Modesto CarvalhosaO Estado de S. Paulo
Em discurso oficial
na solenidade de sua diplomação no Tribunal Superior Eleitoral (TSE) em
18 de dezembro, a presidente da República, Dilma Rousseff, “anistiou”
as empreiteiras envolvidas no escândalo da Petrobrás, todas indigitadas
pela Polícia Federal e pelo Ministério Público, declarando que não vai
processá-las na forma e para os efeitos da Lei Anticorrupção, por ela
promulgada no auge das manifestações de junho de 2013 e em vigor desde
27 de janeiro deste ano.
Trata-se de
discurso oficial lido no teleprompter, em que Dilma declarou: “Temos que
punir as pessoas, não destruir as empresas. Temos que saber punir o
crime, não prejudicar o País ou sua economia. Temos que fechar as
portas, todas as portas, para a corrupção. Não temos que fechá-las para o
crescimento, o progresso e o emprego”.
Isso quer
explicitamente dizer que a sra. presidente não vai abrir processos
penais administrativos contra as empreiteiras envolvidas nos crimes
cometidos na empresa estatal, na conformidade com a Lei Anticorrupção.

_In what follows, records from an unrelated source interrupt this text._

-- ==== Sys2Proof/Machine/SaveArea.lean ====
section
/-!
DEFINITION. The warp save record (15 R251, R252; log 41): a warp as the bytes of its record, and a warp with what a record
in memory holds.
-/

namespace Sys2Proof.Machine

/-- The bytes of a record: 2,048 + 4AW. -/
def Warp.recordBytes (w : Warp) : Nat := 2048 + 4 * w.alloc * w.width

/-- STAT of a lane's status: 0 candidate, 1 parked, 2 held, 3 exited. -/
def LaneStat.code (x : LaneStat) : Nat :=
  match x with
  | .candidate => 0
  | .parked _ => 1
  | .held => 2
  | .exited => 3

/-- The STAT byte of a lane. -/
def Lane.statByte (l : Lane) : Nat := if l.suspended then 4 + 16 * l.stat.code else l.stat.code

/-- The code of STOP [3:0]. -/
def Stop.code (x : Stop) : Nat :=
  match x with
  | .running => 0
  | .monitor .. => 1
  | .barrier _ => 2
  | .waitn .. => 3
  | .fault .. => 4
  | .bucket _ => 5
  | .scoreboard | .engine => 6

/-- Words as bytes, with zero bytes up to a length. -/
def padded (n : Nat) (l : List Byte) : List Byte := l ++ List.replicate (n - l.length) 0

/-- The bytes of a number of words. -/
def words8 (l : List Xword) : List Byte := l.flatMap fun x => leBytes 8 x.toNat

/-- Loop entry n of a record, the bottom one first. -/
def Warp.loopBytes (w : Warp) (n : Nat) : List Byte :=
  match w.loops.reverse[n]? with
  | some e => words8 [e.start, e.stop, e.count.setWidth 64, e.inBody, e.held, 0]
  | none => List.replicate 48 0

/-- A warp's record. -/
def Warp.toRecord (w : Warp) : List Byte :=
  let lanes := w.lanes
  let stopWord := w.stop.code + (if w.pendingRestart then 16 else 0)
  let latch := (if w.priv then w.supLatch else w.latch).getD 0
  padded 0x200 (words8 (lanes.map fun l => l.pc)) ++
  padded 0x40 (lanes.map fun l => BitVec.ofNat 8 l.age) ++
  padded 0x40 (lanes.map fun l => BitVec.ofNat 8 l.statByte) ++
  (allMasks.flatMap fun j => words8 [(w.mask j).enrolled, (w.mask j).arrived, (w.mask j).pc, 0]) ++
  ((List.range 4).flatMap fun n => w.loopBytes n) ++
  words8 [w.repState, BitVec.ofNat 64 w.vwb, w.cvtmode, w.srseed, w.restart, BitVec.ofNat 64 stopWord, latch, w.tlanes] ++
  words8 [if w.priv then 1 else 0, w.trappc, w.trapcause, w.trapinfo, w.scratch0, w.scratch1, 0, 0] ++
  words8 ((List.range 8).map fun n => w.p (BitVec.ofNat 3 n)) ++
  padded 0x100 (lanes.flatMap fun l => leBytes 4 l.xs.toNat) ++
  words8 ((List.range 64).map fun n => w.s (BitVec.ofNat 6 n)) ++
  ((List.range w.alloc).flatMap fun m => (List.range w.width).flatMap fun i =>
    leBytes 4 (mget 0 w.vregs (64 * m + i)).toNat)

/-! ### Restoring -/

/-- A number of n bytes at an offset of a record. -/
def recNum (r : List Byte) (off n : Nat) : Nat := leNat ((r.drop off).take n)
def recX (r : List Byte) (off : Nat) : Xword := BitVec.ofNat 64 (recNum r off 8)

/-- The status that a code stands for, with the mask a parked lane waits at; a code never written leaves the status as it
was. -/
def statOf (masks : SMap RejoinMask) (i code : Nat) (was : LaneStat) : LaneStat :=
  match code with
  | 0 => .candidate
  | 1 =>
    (match (masks.find? fun e => e.2.arrived.getLsbD i) with
      | some e => .parked (BitVec.ofNat 3 e.1)
      | none => was)
  | 2 => .held
  | 3 => .exited
  | _ => was

/-- A lane with what a record holds for it. -/
def Lane.fromRecord (r : List Byte) (masks : SMap RejoinMask) (i : Nat) (l : Lane) : Lane :=
  let b := recNum r (0x240 + i) 1
  let sus := b % 16 == 4
  { l with pc := recX r (8 * i), age := recNum r (0x200 + i) 1, suspended := sus,
           stat := statOf masks i (if sus then b / 16 else b % 16) l.stat,
           xs := BitVec.ofNat 32 (recNum r (0x500 + 4 * i) 4) }

/-- A table of the entries of a list that are not the default. -/
def tableOf {β : Type} [DecidableEq β] (d : β) (l : List (Nat × β)) : SMap β := l.foldl (fun m e => mset d m e.1 e.2) []

/-- R31: with a sequence in progress as a record says, its lanes: those of the sequence that was saved, where they are
candidates, else the group that issues next. -/
def Warp.repLanes (w : Warp) (was : RepState) : LaneSet :=
  let u := { w with rep := RepState.idle }
  let kept := if was.busy then was.lanes &&& u.candidates else 0
  if kept != 0 then kept else (u.primary.map Prod.snd).getD 0

/-- A warp with what its record holds; what a record does not hold stays as it was saved, and a value that its monitor
latched after the save is kept (log 41, 11 R219). -/
def Warp.fromRecord (w : Warp) (r : List Byte) : Warp :=
  let masks := tableOf RejoinMask.free ((List.range 8).map fun n =>
    let o := 0x280 + 32 * n
    (n, ({ enrolled := recX r o, arrived := recX r (o + 8), pc := recX r (o + 16) } : RejoinMask)))
  let loops := (((List.range 4).map fun n =>
    let o := 0x380 + 48 * n
    ({ start := recX r o, stop := recX r (o + 8), count := BitVec.ofNat 32 (recNum r (o + 16) 4), inBody := recX r (o + 24),
       held := recX r (o + 32) } : LoopEntry)).takeWhile fun e => e.start != 0 || e.stop != 0).reverse
  let rs := recNum r 0x440 8
  let latch := recX r 0x470
  let fresh := w.stop == .running && recNum r 0x468 8 % 16 == 1
  let u := { w with
    lanes := mapLanes (fun i l => l.fromRecord r masks i) 0 w.lanes, masks := masks, loops := loops,
    rep := { w.rep with done := rs % 2 ^ 6, busy := rs / 2 ^ 6 % 2 == 1, cnt := rs / 2 ^ 7 % 2 ^ 6 },
    vwb := recNum r 0x448 8, cvtmode := recX r 0x450, srseed := recX r 0x458, restart := recX r 0x460,
    pendingRestart := recNum r 0x468 8 / 16 % 2 == 1, latch := if w.priv || fresh then w.latch else w.latch.map fun _ => latch,
    supLatch := if w.priv && !fresh then w.supLatch.map fun _ => latch else w.supLatch, tlanes := recX r 0x478,
    priv := recNum r 0x480 1 % 2 == 1, trappc := recX r 0x488, trapcause := recX r 0x490, trapinfo := recX r 0x498,
    scratch0 := recX r 0x4A0, scratch1 := recX r 0x4A8,
    pregs := tableOf 0 ((List.range 7).map fun n => (n + 1, recX r (0x4C0 + 8 * (n + 1)))),
    sregs := tableOf 0 ((List.range 63).map fun n => (n + 1, recX r (0x600 + 8 * (n + 1)))),
    vregs := tableOf 0 ((List.range w.alloc).flatMap fun m => (List.range w.width).map fun i =>
      (64 * m + i, BitVec.ofNat 32 (recNum r (0x800 + 4 * (m * w.width + i)) 4))) }
  { u with rep := { u.rep with lanes := if u.rep.busy then u.repLanes w.rep else 0 },
           bsync := if u.lanes.map Lane.pc = w.lanes.map Lane.pc then w.bsync else none }

/-! ### The save area (R250, R253; log 41) -/

/-- A place in a context's save area for something by its key. What is saved later goes behind it. -/
def Ctx.allot (c : Ctx) (key size : Nat) : Ctx :=
  { c with savedAt := mput c.savedAt key c.saveEnd, saveEnd := c.saveEnd + (size + 63) / 64 * 64 }

/-- Where something saved stands in memory; none where F2 has named no area, or no memory stands there. -/
def Ctx.savedPa (c : Ctx) (key size : Nat) : Option Nat :=
  let pa := c.savebase + mget 0 c.savedAt key
  if c.savebase ≠ 0 ∧ memoryExists pa size then some pa else none

/-- The key of a gang in a save area, beside those of warps; and that of the context's registers. -/
def gangSaveKey (g : Nat) : Nat := 2 ^ 40 + g
def regsSaveKey : Nat := 2 ^ 39

/-- LRATE, PWRCLS, TRAPVEC, PTBASE and CTXFLOOR in a save area (R250). -/
def Ctx.regBytes (c : Ctx) : List Byte := words8 [c.lrate, BitVec.ofNat 64 c.pwrcls, c.trapvec, c.ptbase, BitVec.ofNat 64 c.efloor]

/-- A context with the registers that a save area holds. CTXFLOOR is the floor that is in force now (16 R273). -/
def Ctx.fromRegs (c : Ctx) (r : List Byte) : Ctx :=
  { c with lrate := recX r 0, pwrcls := recNum r 8 8, trapvec := recX r 16, ptbase := recX r 24 }

/-- The bytes of a gang in a save area: its region, its sixteen barrier objects, and a table for each workgroup. -/
def Gang.saveBytes (g : Gang) : Nat := g.localBytes + 2048 + 16448 * g.members

/-- A barrier object in 128 bytes. -/
def BarObj.saved (b : BarObj) : List Byte :=
  let flag := fun (p : Bool) => if p then 1 else 0
  padded 128 (leBytes 8 (flag b.ready + 2 * flag (b.stuck == .owed) + 4 * flag (b.stuck == .taken)) ++ leBytes 8 b.expected ++
    leBytes 32 b.members.toNat ++ leBytes 32 b.arrived.toNat ++ leBytes 32 b.waiters.toNat ++ leBytes 8 b.phase.toNat)

/-- A schedule table: its cursor, its count and its entries. -/
def SchedTable.saved (t : SchedTable) : List Byte :=
  leBytes 8 t.cursor ++ leBytes 8 t.entries.length ++ t.entries.flatMap fun x => leBytes 4 x

/-- What is written of a gang into its place: its region, whole, its objects and its tables. -/
def Gang.saved (g : Gang) (pa : Nat) (region : List Byte) (tables : List SchedTable) : List (Nat × Byte) :=
  let obj := pa + g.localBytes
  placed pa region ++
  (g.bars.flatMap fun e => placed (obj + 128 * e.1) e.2.saved) ++
  tables.flatMap fun t => placed (obj + 2048 + 16448 * t.member) t.saved

end Sys2Proof.Machine
end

Com isso incorre a presidente da República no crime de responsabilidade
previsto no artigo 85 da Constituição. Literalmente: “São crimes de
responsabilidade os atos do presidente da República que atentem contra a
Constituição federal e, especialmente, contra: (…) VII – o cumprimento
das leis”.
LEI ANTICORRUPÇÃO
Ao negar-se a
aplicar a Lei Anticorrupção às empreiteiras envolvidas na Operação Lava
Jato, a presidente reeleita nega o cumprimento de lei federal, em
escancarado favorecimento de pessoas jurídicas puníveis nos termos da
mesma legislação.
Trata-se de crime
de responsabilidade por prevaricação assumida pela própria presidente da
República, fato gravíssimo que demanda as providências cabíveis.
Esse movimento de
“anistia” das empreiteiras corruptas, que culmina com a explícita
declaração da presidente, teve início há meses, conforme noticiários
constantes dos jornais, partindo do movimento conjunto dos advogados das
empreiteiras junto ao Palácio do Planalto, ao Palácio Jaburu, ao
Congresso Nacional, à Controladoria-Geral da União (CGU), ao Tribunal de
Contas da União (TCU) e ao procurador-geral da República.
Evidentemente que
essas iniciativas profissionais mais ou menos explícitas foram apenas
uma cortina de fumaça diante da avalanche de pressões irresistíveis que
as próprias empreiteiras fizeram junto à Presidência da República, a
ministros, parlamentares, etc., naturalmente ameaçando-os de todas as
formas para conseguirem a “anistia”.
E evidentemente que
o tom terá sido de ameaça de uma delação premiada no curso do processo
penal-administrativo que deveria ser instaurado pela CGU, delação essa
que é minuciosamente prevista na Lei Anticorrupção (Capítulo V).
INDULGÊNCIA PLENA
À exceção do
procurador-geral da República, que veementemente repeliu essas manobras,
os demais titulares dos órgãos atacados pela fúria ameaçadora das
empreiteiras superfaturadoras da Petrobrás foram construindo o terreno
da “indulgência plena”, passo a passo, junto à opinião pública e à
mídia.
Assim é que ainda
em novembro, na saída de evento em Brasília, o vice-presidente da
República, o então presidente do TCU e o líder do PT na Câmara dos
Deputados, em coro, disseram que não seria prudente processar as
empreiteiras porque “senão o Brasil para”.
Mas o grande
divulgador e arauto da “anistia plena e irrestrita” tem sido o
ministro-chefe da Controladoria-Geral da União, que não perde uma única
oportunidade de repetir, em seguidas entrevistas na mídia, dois mantras.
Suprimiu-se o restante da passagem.